For the sake of simplicity, the table shows only a subset of the optional arguments. For an overview of all arguments, see [Command line arguments](docs/reformat/command_line_arguments.md).

### Reformatting strategies

There are two reformatting strategies implement: 
1. **Base-wise statistics**: Calculates statistics that represents the signal assigned to a given base. 
    - This is the default strategy. Can be exlicitly set via the `--strategy "stats"` flag
    - One or more statistics can be specified via the `--stats <stats>...` flag (default: `mean std dwell`). 
    - Available statistics are:
      - Mean signal intensity
      - Median signal intensity
      - Standard deviation of the signal intensity  
      - Dwell time (number of measurements assigned to the base)
      - Signal-to-noise ratio (mean / std. dev.)
2. **Interpolation**: Reshapes the signal for each base into a uniform number of samples using linear interpolation.
    - Can be chosen via the `--strategy "interpolate"` flag
    - The number of interpolated samples can be set via the `--target-size <target-size>` flag (default: `30`)

See [Reformatting strategies](docs/reformat/reformatting_strategies.md) for more details.

### Output formats

The reformatted data can be written to compressed `parquet` or simple `TSV` format. Since TSV is uncompressed, parquet format is recommended. To account for different downstream processing and analyses, there are three output formats to choose from:
1. **Melted**: Long format containing one row for each base. Useful for visualization with ggplot2/seaborn.
2. **Exploded**: Wide format containing one row for each read-region pair. All values for all bases appear as separate columns. Here all regions need to have the same length. Useful for machine-learning task, e.g. clustering.
3. **Nested**: One row for each read-region pair. Fields store lists or 2D arrays. Only available for `parquet` output

See [Output formats](docs/reformat/output_formats.md) for more details. 


## POD5 Reader API

The `POD5 reader API` provides straight-forward and efficient access to the current signal and corresponding metadata stored in pod5 files. Key features are:
- **Lazy loading** of pod5 files to enable memory-efficient reading
- **Read-wise iteration** to access a large number of reads in straight-forward manner
- **(Thread-safe) random access** to enable targeted access to single reads, optionally in parallel from multiple threads 

The key data structs are [`Pod5File`](docs/pod5_reader_api/pod5_file.md#pod5file) and [`Pod5FileThreadSafe`](docs/pod5_reader_api/pod5_file.md#pod5filethreadsafe) for **single-file access**, [`Pod5Dataset`](docs/pod5_reader_api/pod5_dataset.md#pod5dataset) and [`Pod5DatasetThreadSafe`](docs/pod5_reader_api/pod5_dataset.md#pod5datasetthreadsafe) for **multi-file access**. Reads stored in a given pod5 file are represented by the [`Pod5Read`](docs/pod5_reader_api/pod5_read.md).
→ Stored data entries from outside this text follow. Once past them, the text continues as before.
-- ==== Sys2Proof/Machine/Requests.lean ====
section
/-! DEFINITION. Sys2Proof/Machine/Requests.lean: the mailbox commands as bytes: the opcode of each (R16), the layout of
its request body, and the reading of a body into a command with the checks on its form of R15, R17 and R108
(UNKNOWN_OPCODE, BAD_LENGTH, RESERVED_NONZERO). -/

namespace Sys2Proof.Machine

/-- Some byte of a run `(offset, size)` of a body is not zero. -/
def runNonzero (b : List Byte) (r : Nat × Nat) : Bool := ((b.drop r.1).take r.2).any (fun x => decide (x ≠ 0))

/-- Some bit of a field `(offset, size, mask)` outside the mask is set. -/
def bitsNonzero (b : List Byte) (r : Nat × Nat × Nat) : Bool :=
  decide (recField b r.1 r.2.1 &&& r.2.2 ≠ recField b r.1 r.2.1)

/-- A body of a fixed length gives its command; BAD_LENGTH comes before RESERVED_NONZERO (R108). With `strict`, reserved runs and
bits are tested; without, the command is read as its fields stand, for the SECURITY checks that come before (R21). -/
def fixedReq (strict : Bool) (b : List Byte) (len : Nat) (runs : List (Nat × Nat)) (bits : List (Nat × Nat × Nat)) (i : Instr) :
    Except Nat Instr :=
  if b.length ≠ len then .error 0x2005
  else if strict && (runs.any (runNonzero b) || bits.any (bitsNonzero b)) then .error 0x2002
  else .ok i

/-- A pool description from its 24 bytes (R343). -/
def readPool (b : List Byte) : PoolDesc :=
  { format := recField b 0 1, layers := recField b 1 1, maxPages := recField b 2 2, hbmFrames := recField b 4 4,
    cisFrames := recField b 8 4, pages := recField b 12 4, seqs := recField b 16 2, lowWater := recField b 18 1 }

/-- The 24 bytes of a pool description. -/
def poolBytes (p : PoolDesc) : List Byte :=
  leBytes 1 p.format ++ leBytes 1 p.layers ++ leBytes 2 p.maxPages ++ leBytes 4 p.hbmFrames ++ leBytes 4 p.cisFrames
    ++ leBytes 4 p.pages ++ leBytes 2 p.seqs ++ leBytes 1 p.lowWater ++ zeros 5

/-- The fields of SECURE_CONFIG from offset 4 of its body. -/
def readSecure (b : List Byte) : SecureReq :=
  { interval := recField b 4 1, slots := recField b 5 1, aqEvery := recField b 6 1, threshold := recField b 7 1,
    partner := recField b 8 2, heldFor := recField b 10 2, group := recField b 12 2, storeEvery := recField b 14 2,
    partnerLinks := recField b 16 4, heldLinks := recField b 20 4, reserve := recField b 24 8,
    holdBytes := recField b 32 8, aqFirst := recField b 40 4, storeGbps := recField b 44 1, flags := recField b 45 1,
    storeAddr := recField b 48 8, storeRkey := recField b 56 4, storeQp := recField b 60 4,
    storeStride := recField b 64 8 }

/-- Bytes 4 to 71 of a SECURE_CONFIG body. -/
def secureBytes (r : SecureReq) : List Byte :=
  leBytes 1 r.interval ++ leBytes 1 r.slots ++ leBytes 1 r.aqEvery ++ leBytes 1 r.threshold ++ leBytes 2 r.partner
    ++ leBytes 2 r.heldFor ++ leBytes 2 r.group ++ leBytes 2 r.storeEvery ++ leBytes 4 r.partnerLinks
    ++ leBytes 4 r.heldLinks ++ leBytes 8 r.reserve ++ leBytes 8 r.holdBytes ++ leBytes 4 r.aqFirst
    ++ leBytes 1 r.storeGbps ++ leBytes 1 r.flags ++ zeros 2 ++ leBytes 8 r.storeAddr ++ leBytes 4 r.storeRkey
    ++ leBytes 4 r.storeQp ++ leBytes 8 r.storeStride

/-- `n` bytes from an offset as one value each. -/
def readNats (b : List Byte) (o n : Nat) : List Nat := (List.range n).map (fun i => recField b (o + i) 1)

/-- The first `n` of the 64 root entries of COLL_GROUP_SET. -/
def readRoots (b : List Byte) (n : Nat) : List (Nat × Nat) :=
  (List.range (min n 64)).map (fun i => (recField b (16 + 4 * i) 2, recField b (18 + 4 * i) 2))

/-- One byte for each value, padded to `n` bytes. -/
def natsBytes (n : Nat) (l : List Nat) : List Byte := padTo n (l.map (BitVec.ofNat 8))

/-- COLL_GROUP_SET: root entries beyond NROOTS are reserved, except with DELETE set (R513). -/
def readGroupSet (strict : Bool) (b : List Byte) (mb : Nat) : Except Nat Instr :=
  let n := recField b 13 1
  let del := bitOf (recField b 6 1) 0
  fixedReq strict b 272 (if del then [(14, 2)] else [(14, 2), (16 + 4 * min n 64, 256 - 4 * min n 64)]) [(6, 1, 1)]
    (.collGroupSet mb (recField b 0 4) (recField b 4 2) (recField b 6 1) (recField b 7 1) (recField b 8 2)
      (recField b 10 2) (recField b 12 1) n (readRoots b n))

/-- IMAGE_WRITE: the body holds 16 + LENGTH bytes. -/
def readImageWrite (strict : Bool) (b : List Byte) (mb : Nat) : Except Nat Instr :=
  if b.length ≠ 16 + recField b 4 2 then .error 0x2005
  else fixedReq strict b b.length [(6, 10)] [] (.imageWrite mb (recField b 0 4) (b.drop 16))

/-- The opcode of a mailbox command; `none` for what is no mailbox command. -/
def requestOpcode : Instr → Option Nat
  | .moduleInfo _ => some 0x0101
  | .moduleQuiesce _ => some 0x0102
  | .moduleResume _ => some 0x0103
  | .moduleReset _ _ => some 0x0104
  | .eventAreaSet _ _ _ _ _ _ _ => some 0x0105
  | .partitionSet _ _ _ => some 0x0110
  | .partitionReset _ _ => some 0x0111
  | .partitionStatus _ _ => some 0x0112
  | .shareGrant _ _ _ => some 0x0113
  | .shareRevoke _ _ _ => some 0x0114
  | .partitionNet _ _ _ _ _ _ _ _ _ => some 0x0115
  | .linkIdentity _ _ => some 0x0120
  | .routeSet _ _ _ _ => some 0x0121
  | .treeSet _ _ _ => some 0x0122
  | .linkControl _ _ _ => some 0x0123
  | .spareArm _ _ _ _ _ _ => some 0x0130
  | .portConfig _ _ _ _ _ _ => some 0x0140
  | .bucketMap _ _ _ _ _ _ _ _ => some 0x0201
  | .bucketUnmap _ _ _ => some 0x0202
  | .memAlloc _ _ _ _ _ => some 0x0203
  | .memFree _ _ => some 0x0204
  | .quotaSet _ _ _ _ _ => some 0x0205
  | .memStatus _ _ => some 0x0206
  | .aqWrite _ _ _ _ => some 0x0207
  | .aqRead _ _ _ _ => some 0x0208
  | .aqTrim _ _ _ => some 0x0209
  | .jobCreate _ _ _ _ _ _ _ _ _ _ _ _ => some 0x0301
  | .jobStatus _ _ => some 0x0302
  | .jobHalt _ _ => some 0x0303
  | .jobResume _ _ => some 0x0304
  | .jobDestroy _ _ => some 0x0305
  | .genConfig _ _ _ _ _ _ _ _ _ _ _ => some 0x0401
  | .genSubmit _ _ _ _ => some 0x0402
  | .genCancel _ _ _ _ => some 0x0403
  | .genMask _ _ _ _ => some 0x0404
  | .tinctureLoad _ _ _ _ _ => some 0x0405
  | .tinctureUnload _ _ _ _ _ => some 0x0406
  | .genStatus _ _ _ => some 0x0407
  | .learnConfig _ _ _ _ _ _ _ _ _ _ _ _ _ _ _ _ _ _ => some 0x0501
  | .learnFeed _ _ _ _ => some 0x0502
  | .learnRun _ _ _ _ => some 0x0503
  | .learnMask _ _ _ _ _ => some 0x0504
  | .learnStatus _ _ => some 0x0505
  | .turnBegin _ _ _ _ _ _ _ _ _ _ _ _ _ => some 0x0601
  | .turnAbort _ _ => some 0x0602
  | .turnStatus _ _ => some 0x0603
  | .layoutLoad _ _ _ _ _ _ => some 0x0604
  | .secureConfig _ _ _ => some 0x0701
  | .secureNow _ _ _ => some 0x0702
  | .secureStatus _ _ => some 0x0703
  | .journalRead _ _ _ => some 0x0704
  | .recoveryPlan _ _ _ _ => some 0x0705
  | .takeoverConfig _ _ _ _ => some 0x0706
  | .recoveryRestore _ _ _ _ _ _ _ _ _ => some 0x0707
  | .recoveryStatus _ _ => some 0x0708
  | .collGroupSet _ _ _ _ _ _ _ _ _ _ => some 0x0801
  | .collStatus _ _ _ _ => some 0x0802
  | .powerCapSet _ _ => some 0x0901
  | .powerShareSet _ _ _ => some 0x0902
  | .powerStateSet _ _ _ => some 0x0903
  | .freqModeSet _ _ => some 0x0904
  | .thermalSet _ _ _ _ => some 0x0905
  | .primingSet _ _ _ _ => some 0x0906
  | .powerStatus _ => some 0x0907
  | .energyReport _ _ => some 0x0908
  | .imageBegin _ _ _ => some 0x0A01
  | .imageWrite _ _ _ => some 0x0A02
  | .imageCommit _ => some 0x0A03
  | .attest _ _ _ => some 0x0A10
  | .arrayMap _ _ => some 0x0B10
  | .arraySelftest _ _ => some 0x0B11
  | .numericsStatus _ _ => some 0x0B20
  | .kvStatus _ _ _ => some 0x0B40
  | .linkStatus _ _ => some 0x0B60
  | .riskConfig _ _ => some 0x0B70
  | .riskStatus _ => some 0x0B71
  | .portStatus _ _ => some 0x0B80
  | .bootStatus _ => some 0x0B90
  | _ => none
Follow the links for detailled information about all availalbe functions and examples. 


## Repository structure

The code-base is split into different libraries:
- [`fishnet`](fishnet/): Contains the entry point to the command line interface
- [`alignment`](alignment/): Contains the signal-to-sequence alignment logic
- [`reformat`](reformat/): Contains the reformatting logic
- [`pod5_reader_api`](pod5_reader_api/): Contains the logic for accessing pod5 data
- [`helper`](helper/): Contains helper scripts used in the `alignment` and `reformat` libraries

Beyond the code the repo contains [example data](example_data/) to test fishnet, and detailled [documentation](docs/) of all libraries.

## License

This project is licensed under the GPL3.0 License. See the [LICENSE](./LICENSE) file for details.